-- Problem to solve --
Both the line containing "def homing : State" and the line containing "at a gate. -/" belong to the span. Output exactly that span from the listing below, and nothing outside it.

-- Material supplied --

###

-- ==== Sys2Proof/Laws/Runs.lean ====
section
/-! SUPPORT. What the end of an event does (`RunsOnly`), and the same after notices, owed runs and answers: the lemmas from which the
effect of a request or an event follows from what its block writes. -/

namespace Sys2Proof.Machine

namespace RunsOnly

theorem refl (s : State) : RunsOnly s s := ⟨Calm.refl s, Steady.refl s, fun _ _ => rfl⟩

theorem trans {s t u : State} (h : RunsOnly s t) (k : RunsOnly t u) : RunsOnly s u :=
  ⟨h.calm.trans k.calm, h.steady.trans k.steady, fun c i => (k.layers c i).trans (h.layers c i)⟩

end RunsOnly

/-! Layers: what an allocator run and the end of an event do to no segment. -/

/-- No layer of a segment but its waiting set changes. -/
def SameLayers (s t : State) : Prop := ∀ c k, t.layers c k = s.layers c k

namespace SameLayers

theorem refl (s : State) : SameLayers s s := fun _ _ => rfl

theorem trans {s t u : State} (h : SameLayers s t) (k : SameLayers t u) : SameLayers s u := fun c i => (k c i).trans (h c i)

theorem of_segments {s t : State} (h : t.segments = s.segments) : SameLayers s t := by
  intro c k; simp only [State.layers, State.seg, h]

theorem foldl {α : Type} (f : State → α → State) (hf : ∀ t a, SameLayers t (f t a)) (l : List α) (s : State) :
    SameLayers s (l.foldl f s) := by
  induction l generalizing s with
  | nil => exact refl s
  | cons a rest ih => exact (hf s a).trans (ih (f s a))

/-- A change of waiting sets alone. -/
theorem of_waiting (s : State) (c : Corridor) (g : Segment → List CarriageName) :
    SameLayers s { s with segments := s.segments.set c ((s.segments.get c).mapValues fun _ v => { v with waiting := g v }) } := by
  intro d k
  simp only [State.layers, State.seg, Two.get_set]
  split
  · rename_i h; subst h
    rw [Table.get?_mapValues]
    cases (s.segments.get d).get? k <;> rfl
  · rfl

theorem unwait (s : State) (n : CarriageName) : SameLayers s (s.unwait n) := of_waiting s n.corridor _

theorem unwaitAll (s : State) (c : Corridor) : SameLayers s (s.unwaitAll c) := of_waiting s c _

theorem withdrawWait (s : State) (n : CarriageName) : SameLayers s (s.withdrawWait n) := by
  simp only [State.withdrawWait]; split
  · split
    · exact of_segments (by rfl)
    · exact refl s
  · exact refl s

theorem giveShifts (w : Option Work) (l : List Shift) (s : State) : SameLayers s (Machine.giveShifts w l s) :=
  foldl _ (fun t h => of_segments (by rfl)) l s

theorem shiftFailed (s : State) (n : CarriageName) : SameLayers s (s.shiftFailed n) := by
  simp only [State.shiftFailed]; split
  · exact of_segments (by rfl)
  · rename_i w _
    refine of_segments ?_
    cases (s.car w).assigned <;> rfl

theorem enterFaulted (s : State) (n : CarriageName) (k : FaultKind) (code : Option Nat) : SameLayers s (s.enterFaulted n k code) := by
  simp only [State.enterFaulted]
  refine trans ?_ (of_segments (by rfl))
  have h : SameLayers s (((s.withdrawWait n).unwait n).modCar n fun v =>
    { v with
      state := .faulted, faultKind := some k, faultCode := code, remembered := none, task := none, leg := none
      homing := none, docked := none }) := ((withdrawWait s n).trans (unwait _ n)).trans (of_segments (by rfl))
  split
  · exact h.trans (shiftFailed _ n)
  · exact h

theorem notifyAll (s : State) (b : NoticeBody) : SameLayers s (s.notifyAll b) := of_segments rfl

theorem enterHoming (s : State) (n : CarriageName) : SameLayers s (s.enterHoming n) := by
  simp only [State.enterHoming]; split
  · exact of_segments (by rfl)
  · exact (enterFaulted s n _ _).trans (notifyAll _ _)

theorem startOrder (s : State) (n : CarriageName) : SameLayers s (s.startOrder n) := by
  refine of_segments ?_
  simp only [State.startOrder]; split
  · rfl
  · split <;> rfl

theorem tryHoming (s : State) (n : CarriageName) : SameLayers s (s.tryHoming n) := by
  simp only [State.tryHoming]; split
  · split
    · exact refl s
    · split
      · exact refl s
      · split
        · exact refl s
        · split
          · exact trans (of_segments (by rfl)) (enterHoming _ n)
          · exact trans (of_segments (by rfl)) (giveShifts _ _ _)
  · exact refl s

theorem tryOrder (s : State) (id : Nat) : SameLayers s (s.tryOrder id) := by
  simp only [State.tryOrder]; split
  · exact refl s
  · split
    · split
      · exact refl s
      · rename_i n _
        split
        · exact refl s
        · split
          · exact refl s
          · split
            · exact trans (of_segments (by rfl)) (startOrder _ n)
            · exact trans (of_segments (by rfl)) (giveShifts _ _ _)
    · exact refl s

theorem allocate (s : State) (c : Corridor) : SameLayers s (s.allocate c) := by
  simp only [State.allocate]; split
  · exact refl s
  · exact (foldl _ tryHoming _ s).trans (foldl _ tryOrder _ _)

theorem settleRounds (k : Nat) (s : State) : SameLayers s (State.settleRounds k s) := by
  induction k generalizing s with
  | zero => exact of_segments (by rfl)
  | succ k ih =>
    simp only [State.settleRounds]; split
    · refine trans ?_ (ih _)
      have h0 : SameLayers s { s with owed := ⟨false, false⟩ } := of_segments (by rfl)
      have h1 : SameLayers s (if s.owed.f then ({ s with owed := ⟨false, false⟩ } : State).allocate .f else { s with owed := ⟨false, false⟩ }) := by
        split
        · exact h0.trans (allocate _ _)
        · exact h0
      split
      · exact h1.trans (allocate _ _)
      · exact h1
    · exact refl s

theorem holdEnded (b s : State) (c : Corridor) : SameLayers s (b.holdEnded s c) := by
  simp only [State.holdEnded]; split
  · exact trans (foldl (fun t n => t.modCar n fun v =>
      if v.state = .homing then { v with homing := v.homing.map fun h => { h with start := t.millis } } else v)
      (fun t n => of_segments (by rfl)) _ s) (of_segments (by rfl))
  · exact refl s

theorem holdBegan (b s : State) (c : Corridor) : SameLayers s (b.holdBegan s c) := by
  simp only [State.holdBegan]; split
  · exact unwaitAll s c
  · exact refl s

theorem finish (b s : State) : SameLayers s (b.finish s) :=
  ((((holdEnded b s .f).trans (holdEnded _ _ _)).trans (settleRounds _ _)).trans (holdBegan _ _ _)).trans (holdBegan _ _ _)

end SameLayers

namespace RunsOnly

/-- The end of an event. -/
theorem finish (b s : State) : RunsOnly s (b.finish s) := ⟨Calm.finish b s, Steady.finish b s, SameLayers.finish b s⟩

theorem notify (s : State) (l : LinkId) (b : NoticeBody) (f : Option (List Nat)) : RunsOnly s (s.notify l b f) :=
  ⟨Calm.notify s l b f, Steady.notify s l b f, fun _ _ => rfl⟩

theorem notifyAll (s : State) (b : NoticeBody) : RunsOnly s (s.notifyAll b) :=
  ⟨Calm.notifyAll s b, Steady.notifyAll s b, fun _ _ => rfl⟩

theorem offerOn (s : State) (o : Offer) (l : LinkId) : RunsOnly s (s.offerOn o l) := by
  simp only [State.offerOn]; split
  · exact notify ..
  · split
    · exact refl s
    · exact notify ..

theorem offer (s : State) (o : Offer) : RunsOnly s (s.offer o) :=
  ((offerOn s o .l1).trans (offerOn _ o .l2)).trans (offerOn _ o .l3)

theorem owe (s : State) (c : Corridor) : RunsOnly s (s.owe c) := ⟨Calm.owe s c, Steady.of_cars rfl, fun _ _ => rfl⟩

theorem oweMouths (s : State) (l : Nat) : RunsOnly s (s.oweMouths l) := by
  simp only [State.oweMouths]
  split <;> split
  · exact (owe ..).trans (owe ..)
  · exact owe ..
  · exact owe ..
  · exact refl s

theorem unwaitAll (s : State) (c : Corridor) : RunsOnly s (s.unwaitAll c) :=
  ⟨Calm.unwaitAll s c, Steady.of_cars rfl, SameLayers.unwaitAll s c⟩

/-- An answer composed on both sides. -/
theorem answer {s t : State} (h : RunsOnly s t) (l : LinkId) (w : ReqWord) (r : Reply) : RunsOnly (s.answer l w r) (t.answer l w r) := by
  refine ⟨⟨h.calm.still, h.calm.lanes, fun m => ?_, h.calm.cars, h.calm.orders⟩, h.steady, h.layers⟩
  have ho := h.calm.overrun l
  have hm := h.calm.ports m
  simp only [State.portStand, State.link, State.answer, State.modLink, Three.get_set] at ho hm ⊢
  split
  · rename_i e; subst e
    simp only [Prod.mk.injEq] at hm ⊢
    exact ⟨hm.1, hm.2.1, hm.2.2.1, hm.2.2.2.1, by rw [ho], hm.2.2.2.2.2⟩
  · exact hm

end RunsOnly

/-- A request that its block serves: what stands after it is what the block wrote, but for the end of its event. -/
theorem request_runs {α : Type} (s : State) (l : LinkId) (w : ReqWord) (form : α → Bool) (serve : State → α → Served) (a : α)
    (h : Asks s l w) (hf : form a = true) (hr : w = .move → s.mode = .running) (u : State) (r : Reply)
    (hs : serve (s.takeLine l w) a = ⟨u, some r⟩) :
    RunsOnly (u.answer l w r) (request s l w form (.args a) serve) := by
  rw [request_served s l w form serve _ a h.1 (portJudges_ok (s.takeLine l w) l w form a hf h.2 hr)]
  simp only [served, hs]
  exact (RunsOnly.finish _ _).answer l w r

end Sys2Proof.Machine
end

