-- ==== Sys2Proof/Tests/Slice0.lean ====
section
/-! SUPPORT. Tests on small states: ill-formed commands the form check refuses, and for each statement states and operands that meet its
hypotheses, one for each of its clauses, with what the command then does. -/

namespace Sys2Proof.Tests

open Sys2Proof.Machine

/-! ## The form of commands -/

theorem test_ill_formed_numbers :
    (Instr.laneGet .l1 (.args 10000000000)).wellFormed = false ∧ (Instr.benchGet .l1 .malformed).wellFormed = false ∧
    (Instr.status .l1 (.unlisted ["FOO".toList])).wellFormed = false ∧
    (Instr.orderList .l1 (.args (some 10000000000))).wellFormed = false ∧
    (Instr.fetch .l1 (.args (some 10000000000))).wellFormed = false ∧
    (Instr.benchSwap .l1 (.args ⟨1, 10000000000⟩)).wellFormed = false ∧
    (Instr.benchSettle .l1 (.args ⟨10000000000, .unknown⟩)).wellFormed = false ∧
    (Instr.fence .l1 (.args ⟨.known .f, 10000000000⟩)).wellFormed = false ∧
    (Instr.gateService .l1 (.args ⟨.known .f, 10000000000, .unknown⟩)).wellFormed = false ∧
    (Instr.declare .l1 (.args ⟨.known .f1, 0, 10000000000⟩)).wellFormed = false ∧
    (Instr.laneGet .l1 (.args 9999999999)).wellFormed = true := by decide

theorem test_ill_formed_layout :
    (Instr.layoutGet .l1 (.args (.lane 10000000000))).wellFormed = false ∧
    (Instr.layoutSet .l1 (.args (.remove (.link 10000000000)))).wellFormed = false ∧
    (Instr.layoutSet .l1 (.args (.corridor .unknown 10000000000))).wellFormed = false ∧
    (Instr.layoutSet .l1 (.args (.segment .unknown 0 10000000000))).wellFormed = false ∧
    (Instr.layoutSet .l1 (.args (.gate .unknown 0 10000000000 .clear))).wellFormed = false ∧
    (Instr.layoutSet .l1 (.args (.lane 1 .bay none 10000000000))).wellFormed = false ∧
    (Instr.layoutSet .l1 (.args (.mouth 1 .unknown .unknown 10000000000))).wellFormed = false ∧
    (Instr.layoutSet .l1 (.args (.carriage .unknown 1 (.known (some 10000000000)) .unknown 1))).wellFormed = false ∧
    (Instr.layoutSet .l1 (.args (.link 10000000000 []))).wellFormed = false ∧
    (Instr.layoutSet .l1 (.args (.timing .f 0 0 0 0 0 10000000000))).wellFormed = false ∧
    (Instr.layoutSet .l1 (.args (.timingUnit 0 0 10000000000))).wellFormed = false := by decide

theorem test_ill_formed_inventory :
    (Instr.arrive .l1 (.args ⟨1, 1, 1, .unknown, some 10000000000⟩)).wellFormed = false ∧
    (Instr.laneSet .l1 (.args ⟨1, [10000000000]⟩)).wellFormed = false ∧
    (Instr.laneSet .l1 (.args ⟨1, List.replicate 33 1⟩)).wellFormed = false ∧
    (Instr.laneSet .l1 (.args ⟨1, List.replicate 32 1⟩)).wellFormed = true ∧
    (Instr.benchSet .l1 (.args ⟨1, none, none, none⟩)).wellFormed = false ∧
    (Instr.benchSet .l1 (.args ⟨1, none, none, some (.known (some 10000000000))⟩)).wellFormed = false ∧
    (Instr.move .l1 (.args ⟨.laneEnd 10000000000 .unknown, 1, none, .unknown⟩)).wellFormed = false ∧
    (Instr.move .l1 (.args ⟨.bench 1, 10000000000, none, .unknown⟩)).wellFormed = false ∧
    (Instr.watch .l1 (.args ⟨10000000000, .read⟩)).wellFormed = false ∧
    (Instr.watch .l1 (.args ⟨0, .write ⟨true, .known false, [], .unknown, .number 10000000000, 0, 0, [], .any⟩⟩)).wellFormed = false ∧
    (Instr.watch .l1 (.args ⟨0, .write ⟨true, .known false, [], .unknown, .any, 0, 0, [], .equal 10000000000⟩⟩)).wellFormed = false := by
  decide

theorem test_ill_formed_wires :
    (Instr.powerOn ⟨[97], .closed, .closed⟩).wellFormed = false ∧ (Instr.powerOn ⟨[0], .closed, .closed⟩).wellFormed = false ∧
    (Instr.powerOn ⟨[1, 96], .closed, .closed⟩).wellFormed = true ∧
    (Instr.restart .l1 (.args ()) ⟨[97], .closed, .closed⟩).wellFormed = false ∧
    (Instr.gateRisingEdge .f 41 .clear).wellFormed = false ∧ (Instr.gateFallingEdge .f 41 .clear).wellFormed = false ∧
    (Instr.statusAnswer .f ⟨256, .standing, false, 0, 0, 0, []⟩).wellFormed = false ∧
    (Instr.statusAnswer .f ⟨0, .standing, false, 0, 65536, 0, []⟩).wellFormed = false ∧
    (Instr.statusAnswer .f ⟨0, .standing, false, 0, 0, 256, []⟩).wellFormed = false ∧
    (Instr.statusAnswer .f ⟨0, .standing, false, 0, 0, 0, List.replicate 13 0⟩).wellFormed = false ∧
    (Instr.statusAnswer .f ⟨0, .standing, false, 0, 0, 0, [256]⟩).wellFormed = false := by decide

/-! ## A small layout -/

/-- The state a command leaves. -/
def after (c : Instr) (s : State) : State :=
  match exec c s with
  | .next t => t
  | _ => s

/-- The status word on a link. -/
def said (s : State) (l : LinkId) : Option Status := (s.link l).answer.map (·.status)

/-- Two corridors of three segments, a bay lane, a source, a buffer and a sink, one carriage on each corridor. -/
def lay : Layout where
  length := ⟨some 24000, some 24000⟩
  segments := ⟨⟨[(0, 8000), (1, 8000), (2, 8000)]⟩, ⟨[(0, 8000), (1, 8000), (2, 8000)]⟩⟩
  gates := ⟨⟨[(0, 1), (1, 2), (2, 3), (3, 4)]⟩, ⟨[(0, 11), (1, 12), (2, 13), (3, 14)]⟩⟩
  lanes :=
    ⟨[(1, ⟨.bay, none, 5⟩), (2, ⟨.station, some .source, 4⟩), (3, ⟨.buffer, none, 4⟩), (4, ⟨.station, some .sink, 4⟩)]⟩
  mouths :=
    ⟨⟨[(1, ⟨.left, 10000⟩), (2, ⟨.left, 2000⟩), (3, ⟨.left, 15000⟩), (4, ⟨.left, 18000⟩)]⟩, ⟨[(1, ⟨.right, 10000⟩)]⟩⟩
  carriages := ⟨some ⟨3000, 400, .south, 1⟩, none, none, some ⟨3000, 400, .south, 1⟩, none, none⟩
  perms := ⟨some allPermissions, some [], none⟩
  timing := ⟨Timing.default, Timing.default⟩
  unit := ⟨120, 1000, 2000⟩

/-- A carriage IDLE at a position. -/
def idleAt (p : Int) : Carriage :=
  { Carriage.blank with state := .idle, p := some p, offset := some 0, lastOdometer := some 0, u := 100, uBase := 100 }

/-- A bench record in a place. -/
def lying (pl : Place) : Bench := ⟨1, .ready, none, pl, .verified, none, 0⟩

/-- The unit in RUNNING, both carriages IDLE, one bench in each of lanes 2, 3 and 4 and one outside. -/
def yard : State :=
  { State.reset with
    mode := .running, layout := lay
    lanes := ⟨[(2, ⟨[7], 0, 0, none, none⟩), (3, ⟨[10], 0, 0, none, none⟩), (4, ⟨[8], 0, 0, none, none⟩)]⟩
    benches := ⟨[(7, lying (.inLane 2)), (8, lying (.inLane 4)), (9, lying .outside), (10, lying (.inLane 3))]⟩
    carriages := ⟨idleAt 5000, Carriage.blank, Carriage.blank, idleAt 5000, Carriage.blank, Carriage.blank⟩
    segments := ⟨⟨[(0, ⟨none, none, some .f1, []⟩)]⟩, ⟨[(0, ⟨none, none, some .t1, []⟩)]⟩⟩
    links := ⟨Link.start [], Link.start [], Link.start []⟩, starting := ⟨false, false⟩ }

/-- The same in CONFIGURING. -/
def shop : State := { yard with mode := .configuring }

/-- An order of link 1 from lane 2 to lane 3. -/
def job (phase : Phase) (n : Option CarriageName) : Order :=
  ⟨5, .l1, .normal, .normal, .bench 7, some 2, .f, 3, some 7, n, phase, 0, 0⟩

/-- F1 at work for the order. -/
def atWork (st : CarState) (phase : Phase) : State :=
  { yard with
    book := [job phase (some .f1)]
    lanes := ⟨[(2, ⟨[7], 0, 1, none, none⟩), (3, ⟨[10], 1, 0, none, none⟩), (4, ⟨[8], 0, 0, none, none⟩)]⟩
    benches :=
      ⟨[(7, { lying (.inLane 2) with claim := some 5 }), (8, lying (.inLane 4)), (9, lying .outside), (10, lying (.inLane 3))]⟩
  }.modCar .f1 fun v =>
    { v with state := st, assigned := some 5, task := some ⟨.order, 2000, 18100, [], none, none⟩, leg := some ⟨15000, .south⟩ }

/-- F1 pulling bench 7 out of lane 2. -/
def pulling : State :=
  (atWork .transferring .pulling).modCar .f1 fun v =>
    { v with leg := none, transfer := some ⟨.pull, 2, .left, 5, 7, false, 0⟩, mark := some ⟨2, .f, 7⟩ }

/-- F1 pushing bench 7 into lane 3. -/
def pushing : State :=
  { atWork .transferring .pushing with
    lanes := ⟨[(3, ⟨[10], 1, 0, none, none⟩), (4, ⟨[8], 0, 0, none, none⟩)]⟩
    benches := ⟨[(7, { lying (.aboard .f1) with claim := some 5 }), (8, lying (.inLane 4)), (10, lying (.inLane 3))]⟩
  }.modCar .f1 fun v =>
    { v with
      leg := none, load := .bench 7, transfer := some ⟨.push, 3, .left, 5, 7, true, 0⟩, mark := some ⟨3, .f, 7⟩ }

/-- F1 FAULTED of a kind. -/
def faulted (k : FaultKind) : State :=
  yard.modCar .f1 fun v => { v with state := .faulted, faultKind := some k }

/-- F1 HOMING toward gate 2 since the millisecond 0. -/
def homing : State :=
  yard.modCar .f1 fun v =>
    { v with
      state := .homing, homing := some ⟨2, 13050, 0⟩, leg := some ⟨13050, .south⟩
      task := some ⟨.homing, 4900, 16150, [], none, none⟩ }

/-- F1 RUNNING south past 8,000 with its front at a gate. -/
def passing : State :=
  (atWork .running .fetching).modCar .f1 fun v => { v with dir := some .south, speed := 400 }

/-- An exchange with F1's drive in flight. -/
def calling (s : State) (mode : SetMode) : State :=
  s.modLine .f fun w => { w with inFlight := some ⟨1, some .f1, mode, 0, false⟩ }

/-- A link with a request outstanding. -/
def waiting (s : State) (l : LinkId) : State := s.modLink l fun k => { k with outstanding := some .status }

/-- Bench 7 straddling at lane 2's mouth on F1. -/
def straddle (k : Nat) : State :=
  { yard with
    benches := ⟨[(7, lying (.straddling .f1 k .f)), (8, lying (.inLane 4)), (9, lying .outside), (10, lying (.inLane 3))]⟩
    lanes := ⟨[(1, ⟨[], 0, 0, some .f, some .t1⟩), (3, ⟨[10], 0, 0, none, none⟩), (4, ⟨[8], 0, 0, none, none⟩)]⟩
  }.modCar .f1 fun v => { v with load := .straddled }

/-! ## The step -/

theorem test_step_runs_front :
    step { yard with pending := [.overrun .l1] } = .next yard := by rfl

/-- The yard without power. -/
def dark : State := { yard with powered := false }

theorem test_idle_step :
    State.reset.pending = [] ∧ State.reset.powered = true ∧
    State.reset.tick.millis = 1 ∧ State.reset.tick.pending = [] ∧ dark.powered = false ∧ after (.status .l1 (.args ())) dark = dark := by
  decide

/-- The yard a millisecond before it samples, with gate 1's input just made. -/
def aboutToSample : State := { yard with millis := 1, inputs := [2] }

theorem test_idle_step_samples :
    (aboutToSample.tick.gate .f 1).samples = ⟨.present, .clear, .clear⟩ ∧ (aboutToSample.tick.gate .f 1).level = .clear ∧
    (yard.tick.gate .f 1) = yard.gate .f 1 ∧ (yard.tick.stop .f) = yard.stop .f ∧ aboutToSample.tick.gate .f 40 = Gate.blank ∧
    aboutToSample.tick.tick.tick.pending = [.gateRisingEdge .f 1 .present] ∧ aboutToSample.tick.pending = [] := by decide

theorem test_invariants_hold_before_a_step :
    NothingOwed yard ∧ (∀ l, LinkBounded (yard.link l)) ∧ (∀ n, (yard.car n).u ≤ 1500) ∧ step yard = .next yard.tick := by
  refine ⟨by decide, ?_, ?_, rfl⟩
  · intro l; cases l <;> decide
  · intro n; cases n <;> decide

theorem test_invariants_after_a_step :
    NothingOwed yard.tick ∧ (∀ l, LinkBounded (yard.tick.link l)) ∧ ∀ n, (yard.tick.car n).u ≤ 1500 := by
  refine ⟨by decide, ?_, ?_⟩
  · intro l; cases l <;> decide
  · intro n; cases n <;> decide

/-! ## Wire -/

theorem test_answer_spells_least :
    (⟨0, .standing, false, 0, 0, 0, []⟩ : StatusAnswer).form = true ∧
    readAnswer (answerChars ⟨0, .standing, false, 0, 0, 0, []⟩) = some ⟨0, .standing, false, 0, 0, 0, []⟩ := by decide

###

-- Finished exercise --
def homing : State :=
  yard.modCar .f1 fun v =>
    { v with
      state := .homing, homing := some ⟨2, 13050, 0⟩, leg := some ⟨13050, .south⟩
      task := some ⟨.homing, 4900, 16150, [], none, none⟩ }

/-- F1 RUNNING south past 8,000 with its front at a gate. -/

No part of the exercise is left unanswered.